INGRID JOHNSON, CASE NO. 2:25-cv-01533-JHC ORDER Plaintiff,

v.

KING COUNTY SUPERIOR COURT ET

AL.,

Defendants.

This matter comes before the Court on Plaintiff Ingrid Johnson’s application to proceed in forma pauperis, Dkt. # 58, and sua sponte. For the following reasons, the Court GRANTS Plaintiff’s IFP application and DISMISSES her operative complaint, Dkt. # 47, without prejudice under 28 U.S.C. § 1915(e)(2)(B)(ii). The Court also takes notice of Plaintiff’s status as a vexatious litigant in King County Superior Court, Dkt. # 12, and a warning issued by Judge Kacsmaryk (who presided over this case before transfer to this Court) that her “ continued filings of baseless, duplicative motions do not—and will never—further the orderly and expeditious disposition of the instant case and will not be tolerated. ” Dkt. # 31.

The Court grants Plaintiff’s IFP application. The Court observes, however, that the margins of the IFP application are laden with profanity directed at the undersigned and Chief *2 Judge Estudillo. Dkt. # 58. The Court also notes that Plaintiff has similarly sent profanity-laden emails to the Court, which are being collected. Although the Court grants Plaintiff’s IFP application, it does not condone her behavior and emphasizes that it may issue “an appropriate sanction, including dismissal, if [she] is found guilty of contemptuous conduct in subsequent proceedings.” Tyler v. City of Milwaukee , 740 F.2d 580, 582 (7th Cir. 1984).

A complaint filed by a plaintiff proceeding IFP is subject to a mandatory sua sponte review and the court “shall dismiss the case at any time if the court determines that . . . the action or appeal—(i) is frivolous or malicious; (ii) fails to state a claim on which relief may be granted; or (iii) seeks monetary relief against a defendant who is immune from such relief.” 28 U.S.C. § 1915(e)(2)(B); see Calhoun v. Stahl , 254 F.3d 845 (9th Cir. 2001) (“[T]he provisions of 28 U.S.C. § 1915(e)(2)(B) are not limited to prisoners.”).

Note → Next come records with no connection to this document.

-- ==== Sys2Proof/Machine/EngCtl.lean ====
section
/-! DEFINITION. Writes to the whole register space, the store buffer, engine resets and what the loss of E0 means
(R24, R41, R407, R424, R618). -/
namespace Sys2Proof.Machine

/-- ENG_Ek_CTRL (R433) but for its reset action, which Machine/EngCtl.lean adds below. -/
def fxCtrl (k : Fin 12) (v : Word) (s : State) : State :=
  let s := if isOem k ∧ (engOf s k).state = .reset then modEng k (setMode12 (wbit v 2)) s else s
  let s := engDebug k s
  match wfld v 0 2 with
  | 1 => engRun k s
  | 2 => engSiesta k s
  | _ => s

/-- A write of an engine's own page or of a block, with no engine reset in it. -/
def regPart (by_ : Option (Fin 12)) (a : Nat) (v : Word) (s : State) : State :=
  let s := regEffect by_ a v s
  if a = 0x40100034 then fxInj v s
  else if 0x400A0000 ≤ a ∧ a < 0x400AC000 ∧ a % 0x1000 = 0 then fxCtrl (engNo (a % 0x10000 / 0x1000)) v s
  else s

/-- A write of an engine that leaves its store buffer: refused with WR_REJ when the value is reserved, the register is not writable or locked
(R432, R604, R606, R613). -/
def engWriteBy (write : Option (Fin 12) → Nat → Word → State → State) (k : Fin 12) (a : Nat) (v : Word) (s : State) : State :=
  if !regWritable a || regLocked s a || !valueGood s a v || !oemLink k a v then rejectWrite a s else write (some k) a v s

/-- The injection of interconnect parity on a block (R538): the write is retried once and goes through. -/
def busParity (a : Nat) (s : State) : State :=
  match injected 6 s with
  | some p =>
    if blockEvent (a / 0x10000 * 0x10000 + (if blockOf a = 0x0C then a % 0x10000 / 0x4000 * 0x4000 else 0)) = p ∨ p = parityCode a then
      faultBy true 3 0x0006 2 p 2 0 (word a) (regInc 0x40100060 16 s)
    else s
  | none => s
where
  /-- Block code of R436 of an address. -/
  parityCode (a : Nat) : Nat :=
    let b := blockOf a
    if b < 0x0A then b + 1
    else if b = 0x0B then 0x0B
    else if b = 0x0C then (if a % 0x10000 < 0x4000 then 0x0C else 0x0D)
    else if 0x0D ≤ b ∧ b ≤ 0x11 then b + 1
    else 0

/-- A store leaves the buffer (R407): into shared SRAM, or into its block. -/
def drainOne (write : Option (Fin 12) → Nat → Word → State → State) (k : Fin 12) (s : State) (b : BufStore) : State :=
  if b.addr < 0x20000000 then sramWrite b.addr (le b.size b.value.toNat) s
  else engWriteBy write k b.addr b.value (busParity b.addr s)

/-- The whole store buffer drains, in program order. -/
def drainWith (write : Option (Fin 12) → Nat → Word → State → State) (k : Fin 12) (s : State) : State :=
  let l := (engOf s k).stores
  l.foldl (drainOne write k) (modEng k (fun e => { e with stores := [] }) s)

/-! ### Engine resets (R424) -/

/-- The engine's registers, trap registers, pending lines, inbound queue and scratch at reset values; program memory, microcode, the
host-bound queue, load status and the history of faults stay. -/
def engBlank (e : Engine) (st : EngState) : Engine :=
  { Engine.reset with
    state := st, st := stMirror e.mode12 0, g := blankRegs e.mode12, pmemValid := e.pmemValid, mode12 := e.mode12, hostBox := e.hostBox, pmem := e.pmem,
    ucode := e.ucode, loadWords := e.loadWords, loadUc := e.loadUc, loadOk := e.loadOk, loadSrc := e.loadSrc, faultAt := e.faultAt,
    autostart := e.autostart, j12Words := e.j12Words, restartDue := e.restartDue }

/-- Offsets of the page's registers that an engine reset returns to their reset values: WDT, EVT_EN, EVTSRC, staging registers, microcode access
(DEDUCED, log 65). -/
def pageResets : List Nat :=
  [0x28, 0x34] ++ (List.range 7).map (fun n => 0x38 + 4 * n) ++ [0x70] ++ (List.range 16).map (fun w => 0x80 + 4 * w) ++ [0x130, 0x134]

/-- An engine reset to a state (R424): its stores drain first, senders blocked on its queue hear of it (R431). -/
def engResetTo (k : Fin 12) (st : EngState) (s : State) : State :=
  let s := drainWith regPart k s
  let s := modEng k (fun e => engBlank e st) s
  let s := pageResets.foldl (fun s o => let a := engAddr k o; regSet a (regReset a) s) s
  unblock k.val s

/-- A port's commands that E0 had taken are answered by the HIF hardware (R618): HW_FAULT, or BUSY_RETRY when still held in the input buffer. -/
def hangReplies (p : VPort) (s : State) : State :=
  let held := s.link.held.filter fun h => h.ret.port == p
  let s := held.foldl (fun s h => reply h.ret stBusyRetry (busyBytes 3) s) s
  let ps := portOf s p
  setPort p { ps with opn := ps.opn.map fun w =>
    if w.pkt.isNone then { w with pkt := some (replyPkt w.ret stHwFault (refusalBytes 0xFFFF 0x08) false) } else w } s

/-- The packets held in the input buffers are gone: they have had their BUSY_RETRY. -/
def hangForget (s : State) : State := { s with link := { s.link with held := [] } }

/-- The version 1 command that E0 had taken reads HW_FAULT (R360). -/
def hangV1 (s : State) : State :=
  match s.link.v1Busy, s.link.v1Wait with
  | some op, _ => v1Answer stHwFault op [] s
  | none, some c => v1Answer stHwFault (c.headD 0) [] { s with link := { s.link with v1Wait := none } }
  | none, none => s

/-- E0 is reset (R24, R41, R85, R618): a standing release ends, decisions end without a record and are re-run where the journal asks for them,
running work goes back to its last boundary, every taken command has its reply. Before Noon Dawn runs again from row 6 (R564). -/
def e0Lost (s : State) : State :=
  let s := endRelease 3 s
  let s := modAcc (fun a => { a with decision := none, triggers := [], waiting := [], enrol := none }) (enrolClean (decClean s))
  let s := e0Works s
  let s := hangV1 (hangForget (hangReplies .uart (hangReplies .hcs0 s)))
  { s with link := { s.link with e0Restart := true },
           power := { s.power with stage := if s.power.state = .dawn then .waitXo else s.power.stage } }

/-- Fault resets of the last 60 s with this one (R424). -/
def faultTimes (e : Engine) (t : Word) : List Word := t :: e.faultAt.filter fun x => decide (ticksFrom x t < 60000000)

/-- A fault reset (R424): by the second watchdog expiry, a double trap or an uncorrectable error. `inj` says that a live injection provoked it, `det` is its
detector. E0–E8 wait for reload and restart, their work for them (R41); an OEM engine does so with AUTORESTART and an autostart region, until the third fault within 60 s. -/
def engFault (inj : Bool) (det : Nat) (info : Word) (k : Fin 12) (s : State) : State :=
  let e := engOf s k
  let times := faultTimes e (now s)
  let auto : Bool := regBit s (engAddr k 0) 3 && e.autostart.isSome && decide (times.length < 3)
  let again : Bool := !isOem k || auto
  let s := modEng k (fun e => { e with faultAt := times, restartDue := again }) s
  let s := engResetTo k (if again then .reset else .fault) s
  let s := regCount (engAddr k 0x54) 16 8 1 s
  let s := if isOem k then oemTimerStop k.val s else s
  let flags := if k.val = 0 ∨ k.val = 8 then 2 * b2n (s.jrn.works.any fun w => w.state != .done) else 0
  let s := faultBy inj 3 det (if again then 2 else 4) k.val (if again then 3 else 0) flags info s
  let s := pendLine 0 2 s
  if k.val = 0 then e0Lost s else if k.val < 9 then engHalt k.val s else s

/-- A trap (R413–R415): entered, or a double trap while a handler runs, which resets the engine. -/
def engTrap (k : Fin 12) (t : EngTrap) (s : State) : State :=
  if engTm (engOf s k) ∧ t.cause ≠ 7 then
    let s := regCount (engAddr k 0x54) 0 16 1 s
    engFault false 0x000E (word k.val) k (modEng k (fun e => { e with state := .fault }) s)
  else trapEnter k t s

/-- The reset action (R424): the engine stays in RESET with its program memory. -/
def engResetAction (k : Fin 12) (s : State) : State :=
  let s := engResetTo k .reset (modEng k (fun e => { e with restartDue := false }) s)
  if k.val = 0 then { (e0Lost s) with eng := (e0Lost s).eng.set 0 { (engOf s 0) with restartDue := true } } else s

/-- A write takes effect, the reset action of CTRL with it (R433). -/
def regWrite (by_ : Option (Fin 12)) (a : Nat) (v : Word) (s : State) : State :=
  let s := regPart by_ a v s
  if 0x400A0000 ≤ a ∧ a < 0x400AC000 ∧ a % 0x1000 = 0 ∧ wfld v 0 2 = 3 then engResetAction (engNo (a % 0x10000 / 0x1000)) s else s

/-- The store buffer of an engine drains (R407). -/
def drain (k : Fin 12) (s : State) : State := drainWith regWrite k s

/-- A first watchdog expiry (R413–R415, R423): the WDT trap, held while a trap handler runs. -/
def wdtFirst (inj : Bool) (k : Fin 12) (s : State) : State :=
  let e := engOf s k
  if e.state ≠ .run ∨ wdPeriod s k = 0 ∨ e.wdtStage1 then s
  else
    let s := regInc 0x4010006C 16 s
    let s := if inj then faultBy true 2 0x000E 2 k.val 0 0 (word k.val) s else s
    let s := modEng k (fun e => { e with wdtStage1 := true }) s
    if engTm e then modEng k (fun e => { e with wdtHeld := true }) s
    else trapEnter k { cause := 7, tval := 0, tlen := 0, detail := 0, n := 0, pc := e.pc } s

/-- The second expiry: the engine is reset (R424). -/
def wdtSecond (inj : Bool) (k : Fin 12) (s : State) : State :=
  let e := engOf s k
  if e.state ≠ .run ∨ !e.wdtStage1 then s
  else engFault inj 0x000E (word k.val) k (regInc 0x4010006C 16 s)

/-- After the reload that E8 or hardware does, the engine restarts at 0x0010 (R41, R424): an OEM engine from its autostart region, whose image may now fail. Couplings and
auto-location that a loss took back to their last boundary go on (R26, R41). -/
def engRestart (k : Fin 12) (s : State) : State :=
  let e := engOf s k
  if !e.restartDue then s
  else if isOem k then
    match e.autostart with
    | none => setEng k { e with restartDue := false, state := .fault } s
    | some r =>
      match loadImage s (s.fer.regions.getD r .none) e with
      | .ok e' => setEng k { e' with state := .run, pc := 0x0010, restartDue := false, j12Words := 0 } s
      | .error _ => fault 0x000E 3 k.val 0 0 (word k.val) (setEng k { (loadFailed e) with restartDue := false } s)
  else
    let s := setEng k { e with state := .run, pc := 0x0010, restartDue := false, pmemValid := true } s
    autoResume (if k.val = 0 then { s with link := { s.link with e0Restart := false } } else if k.val < 6 then startQueued s else s)

/-- Event entry (R416). -/
def eventEntry (k : Fin 12) (s : State) : State :=
  let e := engOf s k
  if e.state = .run ∧ wbit e.st 6 ∧ !engTm e ∧ !engEvm e ∧ (e.evtPend &&& engReg s k 0x34) ≠ 0 then
    setEng k { e with epc := e.pc, est := e.st, st := setFld (setFld e.st 8 1 1) 6 1 0, pc := 0x0012 } s
  else s

end Sys2Proof.Machine
end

Plaintiff’s current operative complaint focuses on allegations that she has used OpenAI “to draft and submit multiple legal filings.” Dkt. # 47 at 3. She alleges that OpenAI “began to silently degrade, censor, or refuse service—even mid-thread, even while an active federal case was on file.” Id. at 4. Thus, she asserts that “OpenAI’s actions constitute digital obstruction of justice, denial of due process, and an undeclared form of artificial gatekeeping over access to legal truth.” Id.

Even liberally construed, Plaintiff’s complaint fails to state a claim. Federal Rule of Civil Procedure 8(a)(2) requires a complaint to contain a “short and plain statement of the claim showing that the pleader is entitled to relief.” The Court is not “required to accept as true allegations that are merely conclusory, unwarranted deductions of fact, or unreasonable inferences.” Sprewell v. Golden State Warriors , 266 F.3d 979, 988 (9th Cir. 2001).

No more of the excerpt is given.